◆ ASSIGNED TASK ◆
When you reach the line containing "at once. -/" in the entries below, start writing out each line exactly, and stop after the line containing "s.config.img a).toNat) →".

START SUPPLIED DATA

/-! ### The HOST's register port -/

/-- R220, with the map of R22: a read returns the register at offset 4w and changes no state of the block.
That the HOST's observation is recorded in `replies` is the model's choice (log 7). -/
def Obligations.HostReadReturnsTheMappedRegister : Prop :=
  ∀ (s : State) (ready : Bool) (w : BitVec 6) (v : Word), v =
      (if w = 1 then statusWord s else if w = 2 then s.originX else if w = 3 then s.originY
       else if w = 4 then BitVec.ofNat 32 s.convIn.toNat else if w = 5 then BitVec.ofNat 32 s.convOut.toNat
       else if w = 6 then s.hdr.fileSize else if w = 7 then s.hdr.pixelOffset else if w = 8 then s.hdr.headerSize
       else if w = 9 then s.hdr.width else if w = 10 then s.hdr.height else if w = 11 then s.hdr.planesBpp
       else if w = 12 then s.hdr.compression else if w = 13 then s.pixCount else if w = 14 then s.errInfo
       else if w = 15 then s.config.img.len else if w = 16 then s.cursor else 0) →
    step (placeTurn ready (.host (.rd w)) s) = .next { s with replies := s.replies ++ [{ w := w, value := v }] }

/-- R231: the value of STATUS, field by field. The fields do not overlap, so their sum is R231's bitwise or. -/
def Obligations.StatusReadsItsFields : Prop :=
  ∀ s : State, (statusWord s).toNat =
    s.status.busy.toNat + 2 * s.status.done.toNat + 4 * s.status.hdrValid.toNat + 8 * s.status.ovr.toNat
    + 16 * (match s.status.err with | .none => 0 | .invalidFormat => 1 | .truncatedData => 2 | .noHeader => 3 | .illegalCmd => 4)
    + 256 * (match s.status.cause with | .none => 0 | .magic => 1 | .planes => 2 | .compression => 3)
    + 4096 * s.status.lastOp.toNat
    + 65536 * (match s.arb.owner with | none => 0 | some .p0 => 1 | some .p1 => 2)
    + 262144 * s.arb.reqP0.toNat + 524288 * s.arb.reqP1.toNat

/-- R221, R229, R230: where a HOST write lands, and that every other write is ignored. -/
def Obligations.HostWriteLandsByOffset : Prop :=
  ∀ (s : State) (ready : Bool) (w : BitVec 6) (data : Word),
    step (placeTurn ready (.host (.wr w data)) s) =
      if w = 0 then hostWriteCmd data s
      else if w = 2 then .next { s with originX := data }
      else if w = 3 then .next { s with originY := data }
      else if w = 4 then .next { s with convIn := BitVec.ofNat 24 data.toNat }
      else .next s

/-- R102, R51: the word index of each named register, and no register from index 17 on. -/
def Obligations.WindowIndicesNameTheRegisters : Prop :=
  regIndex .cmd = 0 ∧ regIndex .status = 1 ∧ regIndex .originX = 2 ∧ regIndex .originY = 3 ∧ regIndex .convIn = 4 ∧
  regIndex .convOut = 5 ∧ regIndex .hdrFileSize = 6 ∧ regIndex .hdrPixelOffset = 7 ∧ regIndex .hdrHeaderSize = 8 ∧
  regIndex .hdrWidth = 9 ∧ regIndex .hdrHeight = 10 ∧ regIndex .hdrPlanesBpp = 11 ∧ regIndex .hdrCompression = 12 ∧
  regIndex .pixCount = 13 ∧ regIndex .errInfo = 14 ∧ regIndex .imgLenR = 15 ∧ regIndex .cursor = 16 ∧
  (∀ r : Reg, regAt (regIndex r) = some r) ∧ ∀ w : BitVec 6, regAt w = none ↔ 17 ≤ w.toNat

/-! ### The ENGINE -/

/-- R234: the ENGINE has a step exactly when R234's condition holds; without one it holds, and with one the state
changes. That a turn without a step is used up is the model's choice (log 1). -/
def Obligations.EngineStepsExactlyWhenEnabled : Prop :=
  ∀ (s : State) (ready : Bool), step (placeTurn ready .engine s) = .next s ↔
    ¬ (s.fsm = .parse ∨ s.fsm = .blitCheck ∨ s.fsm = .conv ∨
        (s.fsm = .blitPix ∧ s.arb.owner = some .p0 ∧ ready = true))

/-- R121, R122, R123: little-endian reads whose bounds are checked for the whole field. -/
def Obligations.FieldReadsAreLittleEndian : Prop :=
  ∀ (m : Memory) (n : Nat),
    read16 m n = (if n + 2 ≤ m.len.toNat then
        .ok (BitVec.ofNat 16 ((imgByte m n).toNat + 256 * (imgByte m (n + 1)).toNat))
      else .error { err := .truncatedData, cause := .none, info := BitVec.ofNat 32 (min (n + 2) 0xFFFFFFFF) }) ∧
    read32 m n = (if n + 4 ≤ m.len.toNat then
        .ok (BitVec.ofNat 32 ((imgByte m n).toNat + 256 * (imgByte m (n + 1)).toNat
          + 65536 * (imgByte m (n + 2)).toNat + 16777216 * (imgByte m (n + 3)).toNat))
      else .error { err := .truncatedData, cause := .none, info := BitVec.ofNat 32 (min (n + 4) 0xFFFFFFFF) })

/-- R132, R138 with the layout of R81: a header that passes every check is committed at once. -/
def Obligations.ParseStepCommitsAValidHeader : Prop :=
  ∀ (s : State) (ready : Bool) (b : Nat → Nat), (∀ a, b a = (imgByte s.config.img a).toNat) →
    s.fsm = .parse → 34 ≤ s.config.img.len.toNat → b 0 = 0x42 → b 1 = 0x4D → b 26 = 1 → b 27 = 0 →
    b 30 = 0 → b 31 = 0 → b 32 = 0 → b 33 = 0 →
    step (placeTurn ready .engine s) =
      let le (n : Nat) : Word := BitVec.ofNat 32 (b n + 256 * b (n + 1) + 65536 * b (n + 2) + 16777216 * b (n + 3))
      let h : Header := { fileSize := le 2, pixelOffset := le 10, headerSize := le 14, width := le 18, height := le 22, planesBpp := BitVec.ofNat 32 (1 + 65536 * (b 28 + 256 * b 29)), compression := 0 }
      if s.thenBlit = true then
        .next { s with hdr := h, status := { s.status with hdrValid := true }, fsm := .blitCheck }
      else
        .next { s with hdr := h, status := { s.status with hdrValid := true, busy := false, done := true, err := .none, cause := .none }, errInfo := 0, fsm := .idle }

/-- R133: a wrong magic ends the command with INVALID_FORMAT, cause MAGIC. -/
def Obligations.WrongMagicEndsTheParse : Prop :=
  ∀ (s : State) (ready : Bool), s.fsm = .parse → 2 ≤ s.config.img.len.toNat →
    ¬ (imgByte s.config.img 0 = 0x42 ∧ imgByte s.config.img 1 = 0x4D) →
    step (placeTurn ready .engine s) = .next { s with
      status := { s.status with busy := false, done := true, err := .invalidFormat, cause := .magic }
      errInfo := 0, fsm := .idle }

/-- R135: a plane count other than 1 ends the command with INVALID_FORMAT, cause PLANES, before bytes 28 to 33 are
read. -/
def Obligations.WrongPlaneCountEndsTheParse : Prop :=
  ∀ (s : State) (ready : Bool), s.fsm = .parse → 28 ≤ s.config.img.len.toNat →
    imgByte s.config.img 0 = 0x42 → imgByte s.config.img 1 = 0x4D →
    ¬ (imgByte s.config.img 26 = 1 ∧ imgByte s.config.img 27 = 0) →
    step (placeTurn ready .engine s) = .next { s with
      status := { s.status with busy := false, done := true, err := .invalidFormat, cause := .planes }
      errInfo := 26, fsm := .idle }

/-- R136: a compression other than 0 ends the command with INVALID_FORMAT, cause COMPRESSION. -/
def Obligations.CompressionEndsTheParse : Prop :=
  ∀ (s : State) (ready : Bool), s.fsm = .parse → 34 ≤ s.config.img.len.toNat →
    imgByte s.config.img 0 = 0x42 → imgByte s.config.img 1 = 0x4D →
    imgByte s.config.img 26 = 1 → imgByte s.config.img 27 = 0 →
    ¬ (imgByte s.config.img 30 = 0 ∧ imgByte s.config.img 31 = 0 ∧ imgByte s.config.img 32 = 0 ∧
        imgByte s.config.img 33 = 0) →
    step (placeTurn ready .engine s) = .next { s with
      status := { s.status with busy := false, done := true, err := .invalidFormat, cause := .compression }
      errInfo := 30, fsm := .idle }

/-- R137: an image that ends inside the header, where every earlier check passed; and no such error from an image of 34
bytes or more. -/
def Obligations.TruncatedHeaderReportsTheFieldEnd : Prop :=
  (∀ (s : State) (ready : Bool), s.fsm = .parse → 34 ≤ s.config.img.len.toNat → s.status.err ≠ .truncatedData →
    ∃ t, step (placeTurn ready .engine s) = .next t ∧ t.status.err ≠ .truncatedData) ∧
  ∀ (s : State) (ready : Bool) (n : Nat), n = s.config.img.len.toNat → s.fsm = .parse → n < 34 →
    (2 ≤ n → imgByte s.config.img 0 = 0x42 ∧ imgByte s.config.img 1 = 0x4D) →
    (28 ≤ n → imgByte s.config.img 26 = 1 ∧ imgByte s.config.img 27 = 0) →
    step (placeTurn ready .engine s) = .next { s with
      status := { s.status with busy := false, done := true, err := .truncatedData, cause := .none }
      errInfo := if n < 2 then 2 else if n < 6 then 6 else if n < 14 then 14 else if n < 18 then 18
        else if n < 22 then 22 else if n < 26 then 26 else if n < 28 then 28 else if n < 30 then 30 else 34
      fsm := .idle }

END SUPPLIED DATA

◆ RESULT OF THE TASK ◆
/-- R132, R138 with the layout of R81: a header that passes every check is committed at once. -/
def Obligations.ParseStepCommitsAValidHeader : Prop :=
  ∀ (s : State) (ready : Bool) (b : Nat → Nat), (∀ a, b a = (imgByte s.config.img a).toNat) →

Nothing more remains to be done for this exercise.